Итак, завтра мы выступаем. Еще один день в нормальных условиях, целый день внутри безупречно функционирующего туристического центра, который обеспечивает нам свет, тепло и пищу, защищает от разгула стихии. Завтра мы покинем отель — и будь что будет.
Пищеварение у пса наладилось. Мы готовы выступать.
Валленброк явно почувствовал облегчение — никаких следов тревоги или слабости. Лицо высокомерное, держится прямо.
Он повел нас в подвал, служивший складом. Каждому полагался комбинезон, теплое белье, шлем с противогазом, спальный мешок с подогревом, лампы, батарейки.
Мы получили также приборы: счетчик Гейгера, компас, высотомер, а также двухнедельный запас продуктов, главным образом концентратов.
Все надели комбинезоны, укрепили на шлемах фонари, удостоверились, что батарейки заряжены. Валленброк предупредил нас, что энергию следует расходовать экономно, да и продукты распределять разумно. Сейчас, пока мы еще были согреты и сыты, слова его показались излишними; лишь вскользь мелькнула у меня мысль, что мы, собственно, отправляемся в неизвестность — кто знает, что ждет нас уже в ближайшие часы.
Перед выступлением Валленброк устроил еще одну поверку. Каждый по очереди должен был делать шаг вперед, и он, подходя, проверял, правильно ли надет комбинезон, хорошо ли сидит шлем, затянуты ли ремни рюкзака. Затем, отступив на два шага назад, он обратился к нам с речью.
— Мы выступаем в трудный поход, где нет никакой гарантии от опасности. Своей цели мы сможем достигнуть только в том случае, если будем ощущать себя солдатами, идущими в бой. До сих пор я старался не быть слишком строгим, но с этого момента я требую абсолютного повиновения. Обращаю ваше внимание, что остаются в силе законы военного времени: нарушение дисциплины, отказ повиноваться или дезертирство будут караться смертью. Следуя своему принципу многократной страховки, я хотел бы вернуться к вечеру, проведенному нами вместе, — вы помните этот праздник встречи? Вряд ли кто-либо из вас задумался, для чего он понадобился. Так вот, он нужен был мне для того, чтобы предупредить малейшее ослабление дисциплины. Объясняю вкратце: вино, которое вы пили, содержало культуру вируса. Инкубационный период составляет ровно три недели. Затем начинается смертельная болезнь, имеющая симптомы столбняка и чумы. Против нее существует сыворотка, надежно спрятанная мною. Когда мы, к общему удовлетворению, выполним свою задачу и вернемся сюда, я дам ее вам, но не раньше. Надеюсь, вы меня поняли.

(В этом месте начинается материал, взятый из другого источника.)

-- ==== Sys2Proof/Machine/Noc.lean ====
section
/-!
DEFINITION. Sys2Proof/Machine/Noc.lean: the internal address space (chapter 11): regions and rights (R262-R264), the layouts of
scratchpad, stack store, hub SRAM and HBM (R265, R266, R269, R275, R278, R279), what a read at an internal address gives,
stack DMA transfers with their slot tokens (R263, R267, R268, R271), NoC credits (R274) and drain records (R270).
-/
namespace Sys2Proof.Machine

/-! ## Address map (R262, Table 11.1) -/

/-- A unit of the internal address space with the offset of an address in it. -/
inductive Region where
  | hbm (off : Nat)
  | scratchpad (p off : Nat)
  | stackStore (k off : Nat)
  | stackTrace (k off : Nat)
  | hubSram (off : Nat)
  | hubTrace (off : Nat)
  | hubRegs (k off : Nat)
  | stackRegs (k off : Nat)
  | clusterRegs (p off : Nat)
  deriving DecidableEq, Repr

/-- Bases of Table 11.1. -/
abbrev scratchBase : Nat := 0x010000000000
abbrev stackStoreBase : Nat := 0x010100000000
abbrev stackTraceBase : Nat := 0x010200000000
abbrev hubSramBase : Nat := 0x010300000000
abbrev hubTraceBase : Nat := 0x010400000000
abbrev hubRegBase : Nat := 0x018000000000
abbrev stackRegBase : Nat := 0x018100000000
abbrev clusterRegBase : Nat := 0x018200000000

/-- The region that an address meets; none: no region of Table 11.1. -/
def regionOf (a : Nat) : Option Region :=
  let unit (base size n : Nat) (f : Nat → Nat → Region) : Option Region :=
    if base ≤ a ∧ a < base + n * size then some (f ((a - base) / size) ((a - base) % size)) else none
  if a < 0xC00000000 then some (.hbm a)
  else (unit scratchBase 0x400000 64 .scratchpad).orElse fun _ =>
    (unit stackStoreBase 0x1000000 4 .stackStore).orElse fun _ =>
    (unit stackTraceBase 0x100000 4 .stackTrace).orElse fun _ =>
    (unit hubSramBase 0x2000000 1 fun _ o => .hubSram o).orElse fun _ =>
    (unit hubTraceBase 0x400000 1 fun _ o => .hubTrace o).orElse fun _ =>
    (unit hubRegBase 0x10000 7 .hubRegs).orElse fun _ =>
    (unit stackRegBase 0x10000 4 .stackRegs).orElse fun _ =>
    unit clusterRegBase 0x1000 64 .clusterRegs

/-! ## Layouts -/

/-- Address of an offset of cluster `p`'s scratchpad. -/
def scratchAddr (p off : Nat) : Nat := scratchBase + p * 0x400000 + off
/-- Address of an offset of stack `k`'s store. -/
def storeAddr (k off : Nat) : Nat := stackStoreBase + k * 0x1000000 + off

/-- Bank and row of a scratchpad offset (R24, R265): staging in banks 0-31, the tensor area in 32-47, the general area in
48-63. -/
def scratchPlace (off : Nat) : Nat × Nat :=
  if off < 0x200000 then (off / 65536, off / 8 % 8192)
  else if off < 0x300000 then (32 + off / 8 % 16, (off - 0x200000) / 128)
  else (48 + off / 8 % 16, (off - 0x300000) / 128)

/-- The scratchpad offset of a row of a bank, the inverse of `scratchPlace`. -/
def placeOffset (bank row : Nat) : Nat :=
  if bank < 32 then bank * 65536 + row * 8
  else if bank < 48 then 0x200000 + row * 128 + (bank - 32) * 8
  else 0x300000 + row * 128 + (bank - 48) * 8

И он кивнул, давая понять, что приветствие окончено. Смысл его слов дошел до нас не сразу. Мы просто не успели их осмыслить — пора было в путь. Валленброк повел нас к своему подземному убежищу и там, где коридор расширялся перед потайной дверью, показал нам винтовую лестницу. Мы включили фонари на своих шлемах и стали спускаться. Заржавевшие металлические ступени дребезжали. Приходилось внимательно смотреть под ноги — ступени были скользкие от влажной пыли, тяжелые рюкзаки давили на плечи, узкий луч фонарика выхватывал из темноты лишь небольшую полоску, а все остальное терялось во мраке. Мы двигались словно во сне — машинально, с трудом. Мы все были в шоке после заявления Валленброка: с помощью своей дьявольской уловки он обеспечил нашу покорность.